The sight of a woman passing him by, nonchalantly, within the confines of a men’s washroom did not strike him as extraordinary at first. When the incongruity struck him, he realized it was her, Ms Cruz. His mind raced on. He stared at the passing female image, with that impotent stare, often mistaken for lechery, but what was actually a feeble admiring gesture that was also despairing at the inability to act. He wondered what he could tell her. Should he walk up to her and tell her how much he liked her in that movie where she sang and cooked food for film crews, low plunging neck lines revealing her sweet beauty? Would that be effrontery? Should he ask her how it felt to make out with that callipygian actress in the Woody Allen film? Trivia. She had dated Tom Cruise and played whatshername to his Dylan memory like the album cover of Free Wheelin’. She was a vague definition of beauty for him, startling yet at first look, ordinary.
When he decided that he would approach her like a gushing fan and make a fool of himself, saying something like “Big Fan”, she had disappeared.

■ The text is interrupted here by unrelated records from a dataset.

section
/-!
The ends of the ASSIGN of an enumeration pass and of the RELEASEs of the start-up sweep (R37 to R40, R60, R61).
-/
namespace Sys2Proof.Machine

variable {s t u : State}

/-! ## What an end hands on -/

/-- R23, R35: a reply in time, by what its end hands on. -/
theorem reply_exec {o : Offer} {d : Time} {r : Reply} {out : LineOutcome} {data : Option Word} (h : s.InFlight o d)
    (hop : o.op ≠ .poll) (hc : classify r = (out, data)) (hm : dataMissing o.op out data = false) :
    exec (.transactionEnd r) s =
      .next (settle (emitAll (endNotices o out data r.service s) (countEnd o out s.over))) := by
  rw [transactionEnd_takes h.flight rfl hop h.early, takeReply_eq (fl := { offer := o, deadline := d }) hc hm,
    endTransaction_eq h.flight rfl rfl]

/-- R24, R35: the deadline, by what the end hands on. -/
theorem deadline_exec {o : Offer} {d : Time} (h : s.InFlight o d) (hop : o.op ≠ .poll) :
    exec .replyDeadline s = .next (settle (emitAll (endNotices o .unheard none false (advanceTo d s))
      (countEnd o .unheard (advanceTo d s).over))) := by
  rw [replyDeadline_ends h.flight rfl hop, endTransaction_eq (s := advanceTo d s) h.flight rfl rfl]

theorem dataMissing_plain {op : LineOp} {out : LineOutcome} {data : Option Word} (hg : op ≠ .get) (hr : op ≠ .readWord) :
    dataMissing op out data = false := by
  unfold dataMissing
  rw [decide_eq_false hg, decide_eq_false hr]
  simp

theorem dataMissing_notReady {op : LineOp} {out : LineOutcome} {data : Option Word} (h : out ≠ .ready) :
    dataMissing op out data = false := by
  unfold dataMissing
  rw [decide_eq_false h]
  simp

theorem endNotices_plain {o : Offer} {out : LineOutcome} {data : Option Word} (h : raisesSilence o out s = none) :
    endNotices o out data false s = [.lineEnd o out data, .lineFree] := by
  unfold endNotices
  rw [h]
  rfl

theorem endNotices_heard {o : Offer} {out : LineOutcome} {data : Option Word} (h : out ≠ .unheard) :
    endNotices o out data false s = [.lineEnd o out data, .lineFree] := endNotices_plain (raisesSilence_heard h)

theorem over_flight {o : Offer} {d : Time} (h : s.line.flight = some { offer := o, deadline := d }) :
    s.over.line.flight = some { offer := o, deadline := d, ended := true } := by
  show s.line.flight.map _ = _
  rw [h]
  rfl

/-! ## The ASSIGN of a pass -/

theorem assignPos_number (n : Pos) : assignPos (some (BitVec.ofNat 16 (posNumber n))) = some n := by revert n; decide

theorem assignOffer_op (n : Pos) :
    (assignOffer n).op ≠ .poll ∧ (assignOffer n).op ≠ .get ∧ (assignOffer n).op ≠ .readWord := ⟨nofun, nofun, nofun⟩

theorem countEnd_assign_ready (n : Pos) (s : State) : countEnd (assignOffer n) .ready s = setUnheard n 0 s := by
  unfold countEnd
  rw [if_pos (show (assignOffer n).op = .assign from rfl)]
  have hdata : assignPos (assignOffer n).data = some n := assignPos_number n
  rw [hdata]

theorem countEnd_assign_missed {n : Pos} {out : LineOutcome} (h : out ≠ .ready) (s : State) :
    countEnd (assignOffer n) out s = s := by
  unfold countEnd
  rw [if_pos (show (assignOffer n).op = .assign from rfl)]
  split
  · exact absurd rfl h
  · rfl

/-- R39: the pass has the ASSIGN of n in flight. -/
structure State.Assigning (s : State) (n : Pos) : Prop where
  active : s.consist.pass.active = true
  number : s.consist.pass.n = some n
  phase : s.consist.pass.phase = .inFlight

theorem assignEnd_cases {n : Pos} (h : s.Assigning n) :
    assignEnd n .ready s = assignTaken n s ∧ assignEnd n .notReady s = assignMissed n true s
      ∧ assignEnd n .notHeard s = assignMissed n false s ∧ assignEnd n .unheard s = assignMissed n false s := by
  have hpass : (s.consist.pass.active && decide (s.consist.pass.n = some n) && decide (s.consist.pass.phase = .inFlight))
      = true := by
    rw [h.active, h.number, h.phase]
    simp
  exact ⟨if_pos hpass, if_pos hpass, if_pos hpass, if_pos hpass⟩

theorem frontHolds_iff {n : Pos} (hrel : s.consist.release.active = false) :
    frontHolds s n = true ↔ s.consist.cplPresent = true ∧ ∀ m : Pos, m.val + 1 = n.val → stateOf s m ≠ .vacant := by
  have hbefore : ∀ n m : Pos, posBefore n = some m ↔ m.val + 1 = n.val := by decide
  unfold frontHolds
  rw [hrel]
  cases hb : posBefore n with
  | none =>
    have hno : ∀ m : Pos, m.val + 1 ≠ n.val := fun m hm => by rw [(hbefore n m).mpr hm] at hb; cases hb
    simp only [Bool.not_false, Bool.and_true]
    exact ⟨fun h => ⟨h, fun m hm => absurd hm (hno m)⟩, fun h => h.1⟩
  | some m =>
    have hm := (hbefore n m).mp hb
    have huniq : ∀ m' : Pos, m'.val + 1 = n.val → m' = m := fun m' h => Fin.ext (by omega)
    simp only [Bool.not_false, Bool.and_true, Bool.and_eq_true, isVacant, Bool.not_eq_true', decide_eq_false_iff_not]
    exact ⟨fun h => ⟨h.1, fun m' hm' => by rw [huniq m' hm']; exact h.2⟩, fun h => ⟨h.1, h.2 m hm⟩⟩

/-- The pass record as an ASSIGN that was taken leaves it. -/
def passTaken (s : State) : EnumPass :=
  if s.consist.pass.ending then {} else
    { s.consist.pass with phase := .settling, attempts := 0, heard := false, wait := s.now + ms 20 }

/-- R39, R60: n is handed to bring-up, its word 0 on offer. -/
def handedOver (n : Pos) (e : EnumPass) (s : State) : State :=
  modStream n (fun r => { r with identNext := some 0, identWords := [] })
    (modRec n (fun _ => { state := .identifying }) (modPass (fun _ => e) s))

theorem assignTaken_front {n : Pos} (hf : frontHolds s n = true) :
    assignTaken n s = emitAll [.handOver n] (modPass (fun _ => passTaken s) s) := by
  have hpass : (if s.consist.pass.ending then closePass s
      else modPass (fun e => { e with phase := .settling, attempts := 0, heard := false,
                                      wait := s.now + Config.enumSettle }) s) = modPass (fun _ => passTaken s) s := by
    unfold passTaken
    cases s.consist.pass.ending <;> rfl
  unfold assignTaken
  rw [if_pos hf, hpass]
  rfl

theorem identOffer_valid (n : Pos) :
    offerValid (consistOfferOf (linePos n) .readWord (some 0) none (.identWord n 0)) = true := by revert n; decide

theorem handOver_vacant {n : Pos} {fl : Flight} (hv : stateOf s n = .vacant) (hrel : s.consist.release.active = false)
    (hf : s.line.flight = some fl) (ho : s.line.offers = []) (e : EnumPass) :
    handOver n (modPass (fun _ => e) s) =
      setOffers (fun _ => [consistOfferOf (linePos n) .readWord (some 0) none (.identWord n 0)]) (handedOver n e s) := by
  have hvac : isVacant (modPass (fun _ => e) s) n = true := decide_eq_true hv
  have hrelease : releaseOffered (handedOver n e s) n = false := by
    unfold releaseOffered
    rw [show (handedOver n e s).consist.release.active = false from hrel]
    rfl
  unfold handOver
  rw [if_pos hvac]
  show ccOffer n _ (handedOver n e s) = _
  unfold ccOffer
  rw [hrelease]
  exact makeOffer_only (s := handedOver n e s) (identOffer_valid n) hf ho

theorem Acts.settleNext {k : Nat} {ns : List Notice} {a : Host.Outcome State Fault Refusal}
    (ha : a = .next (Machine.settle (emitAll ns s))) (h : Acts k ns s t) (hn : s.notices = []) (hk : k ≤ 100000) : a = .next t := by
  rw [ha, h.settle hn hk]

/-- R39, R60: a Heard and Ready ASSIGN with the chain in front of it. -/
theorem assign_taken {n : Pos} {d : Time} {x : Option Word} (h : s.InFlight (assignOffer n) d) (ha : s.Assigning n)
    (hrel : s.consist.release.active = false) (hf : frontHolds s n = true) (hv : stateOf s n = .vacant) :
    exec (.transactionEnd { heard := true, ready := true, service := false, data := x }) s = .next
      (State.granted (consistOfferOf (linePos n) .readWord (some 0) none (.identWord n 0))
        (setUnheard n 0 (handedOver n (passTaken s) s))) := by
  let c : State := setUnheard n 0 s.over
  have hover : c.line.flight = some { offer := assignOffer n, deadline := d, ended := true } := over_flight h.flight
  have hexec := reply_exec (r := { heard := true, ready := true, service := false, data := x }) h (assignOffer_op n).1 rfl
    (dataMissing_plain (assignOffer_op n).2.1 (assignOffer_op n).2.2)
  rw [countEnd_assign_ready] at hexec
  have htaken : takeLineEnd (assignOffer n) .ready x c = emitAll [.handOver n] (modPass (fun _ => passTaken s) c) :=
    ((assignEnd_cases (s := c) ⟨ha.active, ha.number, ha.phase⟩).1).trans (assignTaken_front (s := c) hf)
  have hhand := handOver_vacant (s := c) hv hrel hover h.offers (passTaken s)
  have hends : Acts 2 [.lineEnd (assignOffer n) .ready x] c _ :=
    Acts.run (x := .lineEnd (assignOffer n) .ready x) h.notices htaken h.notices
      (Acts.silent (x := .handOver n) h.notices hhand h.notices)
  have hgrant := acts_lineGrant (s := handedOver n (passTaken s) c)
    (o := consistOfferOf (linePos n) .readWord (some 0) none (.identWord n 0)) h.notices h.offers rfl rfl
  exact (hends.cons hgrant).settleNext (hexec.trans (by rw [endNotices_heard (by decide)])) h.notices (by decide)

theorem strayOffer_valid (n : Pos) : offerValid (strayOffer n) = true := by revert n; decide

/-- R39: a Heard and Ready ASSIGN with the chain in front of it broken. -/
theorem assign_stray {n : Pos} {d : Time} {x : Option Word} (h : s.InFlight (assignOffer n) d) (ha : s.Assigning n)
    (hf : frontHolds s n = false) :
    exec (.transactionEnd { heard := true, ready := true, service := false, data := x }) s = .next
      (State.granted (strayOffer n) (setUnheard n 0 (closePass s))) := by
  let c : State := setUnheard n 0 s.over
  have hover : c.line.flight = some { offer := assignOffer n, deadline := d, ended := true } := over_flight h.flight
  have hexec := reply_exec (r := { heard := true, ready := true, service := false, data := x }) h (assignOffer_op n).1 rfl
    (dataMissing_plain (assignOffer_op n).2.1 (assignOffer_op n).2.2)
  rw [countEnd_assign_ready] at hexec
  have hstray : assignTaken n c = setOffers (fun _ => [strayOffer n]) (closePass c) := by
    have hf' : frontHolds c n = false := hf
    unfold assignTaken
    rw [if_neg (by rw [hf']; decide)]
    exact makeOffer_only (s := closePass c) (strayOffer_valid n) hover h.offers
  have hends : Acts 1 [.lineEnd (assignOffer n) .ready x] c _ :=
    Acts.silent (x := .lineEnd (assignOffer n) .ready x) h.notices
      (((assignEnd_cases (s := c) ⟨ha.active, ha.number, ha.phase⟩).1).trans hstray) h.notices
  have hgrant := acts_lineGrant (s := closePass c) (o := strayOffer n) h.notices h.offers rfl rfl
  exact (hends.cons hgrant).settleNext (hexec.trans (by rw [endNotices_heard (by decide)])) h.notices (by decide)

She had never been there, he thought. Of course, he knew that all along. It was the lack of sleep, he told himself- the result of early morning cold taxi rides to missed flights with the promise of fitful sleep, strapped to a chair, a thousand feet above sea level. He tried ruffling his hair into a better pattern, once more, and walked out of the washroom.
The best thing to do now was to get a ticket for the next day and go back home. He could if he hopped counters some more, get himself a ticket on a flight some five hours later. But that would involve hanging around in the airport, in its cool aseptic afternoon quiet, trying to read a book and longing for company. Or sight Penelope again.
The best the woman behind counter number five could give him was a flight at nineteen hundred hours which would cost him fifty nine five hundred. He would land the next day.
Eight hours at the airport then, and reaching Point B twenty four hours late. He made three quick phone calls to salvage the situation a bit and made his way to a recliner facing the landing bay.
“Who knows what tomorrow brings”, he sang, a little too loud, loud enough to wake up the snoring obese gentleman on the seat next to him.
Pretending to read a book, he started counting the seconds, the minutes and the hours till he finally closed his eyes to sleep.